**YOUR OBJECTIVE:** For the entries below, the expected answer is the line with "t3 : BitVec 64", the line with "sub : BitVec 512 := 0", and every line between them, exactly as written, and nothing more.

(Collected data entries)

======

-- ==== Sys2Proof/Syntax.lean ====
section
/-! DEFINITION. Sys2Proof/Syntax.lean: the commands of the block, one constructor per row of spec/opcode_table.json, and
the shapes of their operands. -/
namespace Sys2Proof

/-- How an EOP frame reaches the device (Table 6.1). -/
inductive Carrier where
  /-- a CAN data frame: identifier, extended, FD format, bit-rate switch (R271, R272) -/
  | can (id : BitVec 29) (ext fd brs : Bool)
  /-- a UDP datagram over IPv4; `clean` says it is unfragmented, without options and with good checksums (R276, R277) -/
  | udp (src dst : BitVec 32) (sport dport : BitVec 16) (clean : Bool)
  /-- a submission of the mailbox window by a port and source identifier -/
  | mailbox (p : Fin 6) (sid : BitVec 8)
  /-- a submission of the JTAG mailbox -/
  | jtag
deriving DecidableEq, Repr

/-- An EOP frame as a transport delivers it: the octets of its payload, whether the parity of its queue words is good (R269),
whether it finds its path's receive queue full (R288), whether the management core is not free as it completes a request, so that the
request waits (R268), and whether it is a CAN remote frame (Table 6.3). -/
structure Frame where
  via : Carrier
  o : Octets
  parityOk : Bool := true
  queueFull : Bool := false
  waits : Bool := false
  remote : Bool := false
deriving DecidableEq, Repr

/-- The ICMP part of an echo request as the MAC delivers it, and whether its datagram is whole, without options, and with a good header
checksum (R276). -/
structure EchoMsg where
  o : Octets
  clean : Bool := true
deriving DecidableEq, Repr

/-- What the flash answers at boot step 7: its SFDP header and what its Basic Flash Parameter Table holds (R168–R171). -/
structure FlashInfo where
  /-- a flash answers; one that does not reads erased (R171) -/
  answers : Bool := true
  /-- an SFDP header is there with a good signature -/
  sfdp : Bool := false
  /-- major revision of the Basic Flash Parameter Table -/
  major : Nat := 1
  /-- density in octets -/
  density : Nat := 0
  /-- the fast-read modes 1-1-2, 1-2-2, 1-1-4 and 1-4-4, each its opcode and dummy cycles, none where it is not offered -/
  m112 : Option (BitVec 8 × Nat) := none
  m122 : Option (BitVec 8 × Nat) := none
  m114 : Option (BitVec 8 × Nat) := none
  m144 : Option (BitVec 8 × Nat) := none
  /-- quad enable requirement field -/
  qer : Nat := 0
  /-- 4-byte-address instructions advertised -/
  fourByte : Bool := false
  /-- erase types: size in octets and opcode -/
  erases : List (Nat × BitVec 8) := []
  /-- page size in octets -/
  page : Nat := 256
deriving DecidableEq, Repr

/-- One bank's result of boot step 5 as the sensors of the arrays give it (R679–R683): subarray and column pairs that
failed, and whether spare columns were left for them. -/
structure BistFinding where
  bank : Fin 49
  /-- failing bits, one for each failing column, as (subarray, column, row) -/
  cols : List (Nat × Nat × Nat) := []
deriving DecidableEq, Repr

/-- What one word read by the scrub, or by the latch comparison, holds (R243–R246, R348–R350). -/
inductive ScrubFinding where
  /-- a single-bit error in the stored value of an object -/
  | single (idx sub : Nat)
  /-- an uncorrectable word, by its number, among the 32-bit words of the stored value of an object -/
  | double (idx sub word : Nat)
  /-- an uncorrectable word in the staged value of an object's entry (R326) -/
  | stagedDouble (idx sub : Nat)
  /-- the latch copy of a cause object or child differs from the MGT copy, with this value and good parity -/
  | latchDiffers (idx sub value : Nat)
  /-- a latch word fails its parity -/
  | latchParity (idx sub : Nat)
  /-- upsets elsewhere, which no command of their own brings (R670, R691, R805): a single-bit or an uncorrectable error in
  the word of a capture bank at a region offset, and an uncorrectable word in a region of the vault bank -/
  | bankSingle (off : Nat)
  | bankDouble (off : Nat)
  | vaultWord (region : Fin 64)
deriving DecidableEq, Repr

/-- The fields of a Rope HELLO frame that role resolution uses (R743). -/
structure HelloMsg where
  identity : BitVec 32
  serial : BitVec 64
  roleSel : Bool
  /-- 0 BOOTING, 1 LEAD_ACTIVE, 2 SECOND -/
  state : Fin 3
deriving DecidableEq, Repr

/-- An Olelle message as its header slot gives it, without its virtual channel and opcode (Table 9.8). The data slots
hold `data`, 16 octets a slot, zero-padded. -/
structure CohMsg where
  sid : BitVec 8
  tag : BitVec 12
  addr : BitVec 52
  poison : Bool := false
  data : Octets := []
  /-- another request for this line becomes visible in the same FAB cycle and follows in the queue (R417) -/
  more : Bool := false
deriving DecidableEq, Repr

/-- An Olelle message whole (Table 9.8). -/
structure LinkMsg where
  vc : Nat
  opc : Nat
  sid : Nat
  did : Nat
  tag : Nat
  addr : Nat
  poison : Bool
  data : Octets
  /-- header bits [43:42], which only OBS messages use (Table 11.3) -/
  epoch : Nat := 0
deriving DecidableEq, Repr

/-- The outcome of main-band training (phase 3 of Table 9.4). -/
inductive MainbandResult where
  | failed
  | noStreamRaw
  /-- rate code of Table 9.3, width code of Table 9.12, redundant lanes in use -/
  | ok (rate : Fin 6) (width : Fin 4) (repaired : Bool)
deriving DecidableEq, Repr

/-- What the sideband reads of a die's Cairn registers at its admission (Table 11.2): TCAP, or none where the access
fails, and the TDESC words of its taps. -/
structure DieInfo where
  port : Fin 6
  tcap : Option (BitVec 32)
  tdesc : List (BitVec 32) := []
deriving DecidableEq, Repr

/-- A T_PONG (Table 11.5): `late` is how long before the command, in 2^-16 ns, its flit reached the device's bumps. -/
structure PongMsg where
  sid : BitVec 8
  tag : BitVec 12
  ctr : BitVec 2
  epoch : BitVec 2
  t2 : BitVec 64
  t3 : BitVec 64
  late : Nat := 0
deriving DecidableEq, Repr

/-- An OBS message (Table 11.3, R462) with what its queue words gave: the parity of its header slot, and the numbers of
the samples drawn from data words that failed parity (R546). -/
structure ObsMsg where
  sid : BitVec 8
  tap : BitVec 4
  stamp : BitVec 48
  epoch : BitVec 2
  count : BitVec 6 := 0
  poison : Bool := false
  data : Octets := []
  headerBad : Bool := false
  badWords : Nat := 0
  badSamples : List Nat := []
deriving DecidableEq, Repr

/-- What the sensors of a servo frame give (R491, R493, R520): the Rope phase of S24, the receive latencies of P0–P5 in
ps, the device temperature in 0.01 °C, and the coefficient words, as loop and subindex, that the frame's computations
would find with a single-bit or an uncorrectable error. -/
structure ServoInputs where
  ropePhase : Int := 0
  latency : List Int := []
  temp : Int := 2500
  single : List (Nat × Nat) := []
  double : List (Nat × Nat) := []
deriving DecidableEq, Repr

/-- What the probe pins give for the sample tick of a release (R557, R558) and what the slice store's parity gives (R544):
the eight sub-samples of every channel after the comparators, bit 8p + j for sub-sample j of channel p; the edges of PRB_CLK in
order, each its slot, whether it rises, and the levels captured at it; and the granules of the row that fail parity. -/
structure GpSample where
  sub : BitVec 512 := 0
  edges : List (Fin 8 × Bool × BitVec 64) := []
  badGranules : List Nat := []
deriving DecidableEq, Repr

/-- What a phase of a background test step finds (R684, R688, R692): failing bits, one for each failing column, as
(subarray, column, row), and the lines of the save buffer that hold an uncorrectable word. -/
structure TestFinding where
  faults : List (Nat × Nat × Nat) := []
  badLines : List (Fin 64) := []
deriving DecidableEq, Repr

/-- What a protected memory reports in one step: that of a lane or of the decompressor while it works on a frame or a job
(R730, R731), or the descriptor cache as a job's descriptor is taken from it (R442). -/
structure LaneEvent where
  /-- single-bit errors corrected -/
  corrected : Nat := 0
  /-- an uncorrectable error -/
  bad : Bool := false
deriving DecidableEq, Repr

/-- What a host job meets (R717, R719, R729, R731): the octets of its input as host memory holds them; and which error its
reads or writes end in (0 none, 1 ERR_ADDR, 2 ERR_GONE, 3 poisoned input). -/
structure JobInput where
  input : Octets := []
  err : Fin 4 := 0
  lane : LaneEvent := {}
deriving DecidableEq, Repr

======

**RESULT BELOW:**
  t3 : BitVec 64
  late : Nat := 0
deriving DecidableEq, Repr

/-- An OBS message (Table 11.3, R462) with what its queue words gave: the parity of its header slot, and the numbers of
the samples drawn from data words that failed parity (R546). -/
structure ObsMsg where
  sid : BitVec 8
  tap : BitVec 4
  stamp : BitVec 48
  epoch : BitVec 2
  count : BitVec 6 := 0
  poison : Bool := false
  data : Octets := []
  headerBad : Bool := false
  badWords : Nat := 0
  badSamples : List Nat := []
deriving DecidableEq, Repr

/-- What the sensors of a servo frame give (R491, R493, R520): the Rope phase of S24, the receive latencies of P0–P5 in
ps, the device temperature in 0.01 °C, and the coefficient words, as loop and subindex, that the frame's computations
would find with a single-bit or an uncorrectable error. -/
structure ServoInputs where
  ropePhase : Int := 0
  latency : List Int := []
  temp : Int := 2500
  single : List (Nat × Nat) := []
  double : List (Nat × Nat) := []
deriving DecidableEq, Repr

/-- What the probe pins give for the sample tick of a release (R557, R558) and what the slice store's parity gives (R544):
the eight sub-samples of every channel after the comparators, bit 8p + j for sub-sample j of channel p; the edges of PRB_CLK in
order, each its slot, whether it rises, and the levels captured at it; and the granules of the row that fail parity. -/
structure GpSample where
  sub : BitVec 512 := 0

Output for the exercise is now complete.